The Vostok core was drilled in East Antarctica, at the Soviet station Vostok from an altitude of 3488 m, and has a total length of 2083 m. Ice samples have been analyzed with respect to isotopic content in 2H, dust, and methane and carbon dioxide trapped in air bubbles. The profiles of 2H, methane, and carbon dioxide concentrations behave in a similar way with respect to depth in the core, showing a short interglacial stage, the Holocene, at the top, a long glacial stage below, and the last interglacial stage near the bottom of the core. The record goes back in time about 160,000 years.

For more information on these topics, read the through this lab on the University of Michigan website: http://www.globalchange.umich.edu/gctext/Inquiries/Inquiries_by_Unit/Unit_8a.htm.

Remember that this is just another resource- the questions asked there are not the same as what we are asking you!

II. Lab Instructions

A. Gas Age vs. Ice Age

Age is calculated in two different ways within an ice core.
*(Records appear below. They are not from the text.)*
-- ==== Sys2Proof/Machine/ValidateB.lean ====
section
/-! DEFINITION. The checks of B words (R291 to R297), at dispatch: handles are captured first, records read from the word's context. -/

namespace Sys2Proof.Machine

/-- The handles of a B word, with their selectors (R294): `bsum` has no b. -/
def bHandles (w : Word) (a b d : Dword) : List (Nat × Dword) := if bOp w = 7 then [(1, a), (3, d)] else [(1, a), (2, b), (3, d)]

/-- The captured records of a B word, in the places of a, b and d. -/
def bImgs (w : Word) (imgs : List ShapeImg) : List ShapeImg := if bOp w = 7 then [imgs.headD 0, 0, imgs.getD 1 0] else imgs

/-- The operands of a B word, with their selectors. -/
def bOperands (w : Word) (c : Ctx) : List (Nat × ShapeImg) :=
  if bOp w = 7 then [(1, bRecA c), (3, bRecD c)] else [(1, bRecA c), (2, bRecB c), (3, bRecD c)]

/-- A bank operand (R291). -/
def bankOk (s : State) (b : Nat) (r : ShapeImg) : Bool :=
  let t := strandOf s b
  decide (recLayout r = 1) && decide (recFmt r = 3) && decide (recRank r = 2) && decide (recDim r 0 % 1024 = 0) && decide (1024 ≤ recDim r 0) &&
    decide (1 ≤ recDim r 1) && decide (recDim r 1 ≤ 16) && decide (recHdr r = 0) && decide (recPad r = 0) && decide (recConv r = 0) &&
    decide (recIdx r = 0) && decide (recBase r % 128 = 0) && decide (recNst r = 1) && decide (recSt0 r = t.gstack) && decide (recRow0 r ≤ t.grow) &&
    decide (t.grow < recRow0 r + recNrow r) && decide (recRow0 r + recNrow r ≤ (bankGroup s b).rR) && decide (recCol0 r + recNcol r ≤ 8)

/-- The runs of an operand, one for each active cell (R291). -/
def bRuns (s : State) (c : Ctx) (r : ShapeImg) : List Run :=
  (List.range (recNcol r)).map (fun j => { va := planeVa s c r j 0 0, len := 128 * bWidth r * bSlices r, cell := rowCell c.bank r j })

/-- The address checks of an operand (R292). -/
def bAddrFail (s : State) (c : Ctx) (sel : Nat) (r : ShapeImg) : Option Fail :=
  (sortRuns (bRuns s c r)).findSome? (fun x =>
    spanFail s c { sel := sel, rd := decide (sel ≠ 3), wr := decide (sel = 3) } false anyTarget (pagesIn x.len) x.va x.len)

/-- The same operand: base, count and width (R293). -/
def sameOperand (x y : ShapeImg) : Bool := decide (recBase x = recBase y) && decide (recDim x 0 = recDim y 0) && decide (recDim x 1 = recDim y 1)

/-- Two operands share a byte of a cell. -/
def operandsMeet (s : State) (c : Ctx) (x y : ShapeImg) : Bool :=
  (bRuns s c x).any (fun a => (bRuns s c y).any (fun b => decide (a.va < b.va + b.len) && decide (b.va < a.va + a.len)))

/-- The checks between operands (R293, R295). -/
def betweenFail (s : State) (w : Word) (c : Ctx) : Option Fail :=
  let a := bRecA c
  let d := bRecD c
  let others := if bOp w = 7 then [a] else [a, bRecB c]
  let cols := others.all (fun x => decide (recCol0 x = recCol0 d) && decide (recNcol x = recNcol d))
  let counts := if bOp w = 7 then decide (bSlices a ≤ recDim d 0) else others.all (fun x => decide (recDim x 0 = recDim d 0))
  let apart := others.all (fun x => sameOperand x d || !operandsMeet s c x d)
  need (cols && counts && apart) (Fail.of 0x0D 3 0)

/-- Why an operand is no bank operand of the unit (R292): the reason, 0 for none. -/
def bankReason (s : State) (c : Ctx) (r : ShapeImg) : Nat :=
  let segs (x : Run) : List Seg := segsOf c.tbl (pagesIn x.len) x.va x.len
  let bad (f : Run → Seg → Bool) : Bool := (bRuns s c r).any (fun x => (segs x).any (f x))
  if bad (fun _ g => match lookup c.tbl g.va with | some e => !weX e | none => true) then 1
  else if (bRuns s c r).any (fun x => match segs x with
      | [] => true
      | g :: t => (g :: t).any (fun y => decide ((y.pa + y.len - 1) / 0x200000 ≠ g.pa / 0x200000) || decide (y.pa / 0x200000 ≠ g.pa / 0x200000))) then 2
  else if bad (fun x g => decide (paPkg g.pa ≠ s.dev.pkg) ||
      (match placeOf (paLocal g.pa) with | .dram k _ => decide (k ≠ x.cell) || decide (paLocal g.pa < baseLinear) | _ => true)) then 3
  else if (rowOf s (bankRow c.bank)).paired then 4
  else 0

/-- The reasons of 0x1B (R292): the first operand that fails decides. -/
def bankFail (s : State) (w : Word) (c : Ctx) : Option Fail :=
  (bOperands w c).findSome? (fun x =>
    match bankReason s c x.2 with
    | 0 => none
    | n => some { Fail.of 0x1B x.1 (if x.1 = 3 then c.rd.toNat else if x.1 = 2 then c.rb.toNat else c.ra.toNat) with detail := n })

/-- The hold window meets a refresh slot (R297). -/
def bRefreshFail (s : State) (w : Word) (c : Ctx) (t : Nat) : Option Fail :=
  let img := bRecA c
  need (!(List.range (recNcol img)).any (fun j => refreshMeets (recCol0 img + j) (framePos s c t) (bBusy w c))) (Fail.of 0x14 1 0)

/-- Every check of a B word behind its handles (R65, R292), for a word that reaches its engine at `arr`. -/
def bFail (s : State) (w : Word) (c : Ctx) (arr : Nat) (order : Nat → Option Fail) : Option Fail :=
  let handle (sel : Nat) : Nat := if sel = 3 then c.rd.toNat else if sel = 2 then c.rb.toNat else c.ra.toNat
  let t := bIssueAt w c (rowOf s (bankRow c.bank)).res arr
  match (bOperands w c).findSome? (fun x => need (bankOk s c.bank x.2) (Fail.of 0x0D x.1 (handle x.1))) with
  | some f => some f
  | none =>
    match (bOperands w c).findSome? (fun x => bAddrFail s c x.1 x.2) with
    | some f => some f
    | none => firstFail [betweenFail s w c, bankFail s w c, bRefreshFail s w c t, order (t + 32)]

end Sys2Proof.Machine
end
The ice age is calculated from an analysis of annual layers in the top part of the core, and using an ice flow model for the bottom part. The gas age data accounts for the fact that gas is only trapped in the ice at a depth well below the surface where the pores close up.

Task 1: Transfer the Vostok ice core data to Excel, and save it as an Excel workbook. Plot both the ice age and the gas age as a function of depth on the same graph. Describe the graph and answer the following questions:What are the units of both age scales?

· What are the depths of the shallowest and deepest data points? For the rest of the lab, assume that the most shallow ice core measurements represent the environmental conditions in the 18th century before the Industrial Revolution.

· Does age increase or decrease down the core? Why?

· Why do the two age curves differ?

· How much younger is a bubble of gas than the ice that surrounds it, at a depth of 250 meters?

· Is the thickness of an annual layer of ice smallest at the top or bottom of the core? Why?

· Note that if you look carefully at the plot you can see that the curve changes slope between the top and the bottom of the core. Why do you think that this happens?

B. δD as a proxy for temperature

Task 2: Next you will calculate the temperature based on the isotopic composition of the ice. Insert a blank column into the table to the right of the delta-deuterium column (δD). Isotopic ratios are used to model temperature. Calculate the temperature at Vostok based on the following formula describing the empirical relationship between temperature and deuterium concentration:

Temperature (deg-C) = -55.5 + (δD + 440) / 6

*Be sure to save your work!*

Now plot your calculated temperature vs. ice age. How reliable do you consider this paleoclimate record to be? (Hint: think about some of the uncertainties in the age models and compare the age of the Last Glacial Maximum (LGM) to what scientists consider the age to be today.) How long ago did the maximum temperature occur? How long ago did the minimum temperature occur? How do these temperature compare to the current temperature at current average Vostok temperature?

C. CO2, CH4, and Dust

Task 3: Plot CO2 as a function of gas age. How closely does the plot of CO2 resemble that of temperature? Now plot CO2 against temperature. Add a trendline and record the R2 value. Based on your work in previous labs, do you think this correlation is significant?

Task 4: Make the same plots for CH4. Is CO2 or CH4 more closely correlated with temperature? Why do you think that is?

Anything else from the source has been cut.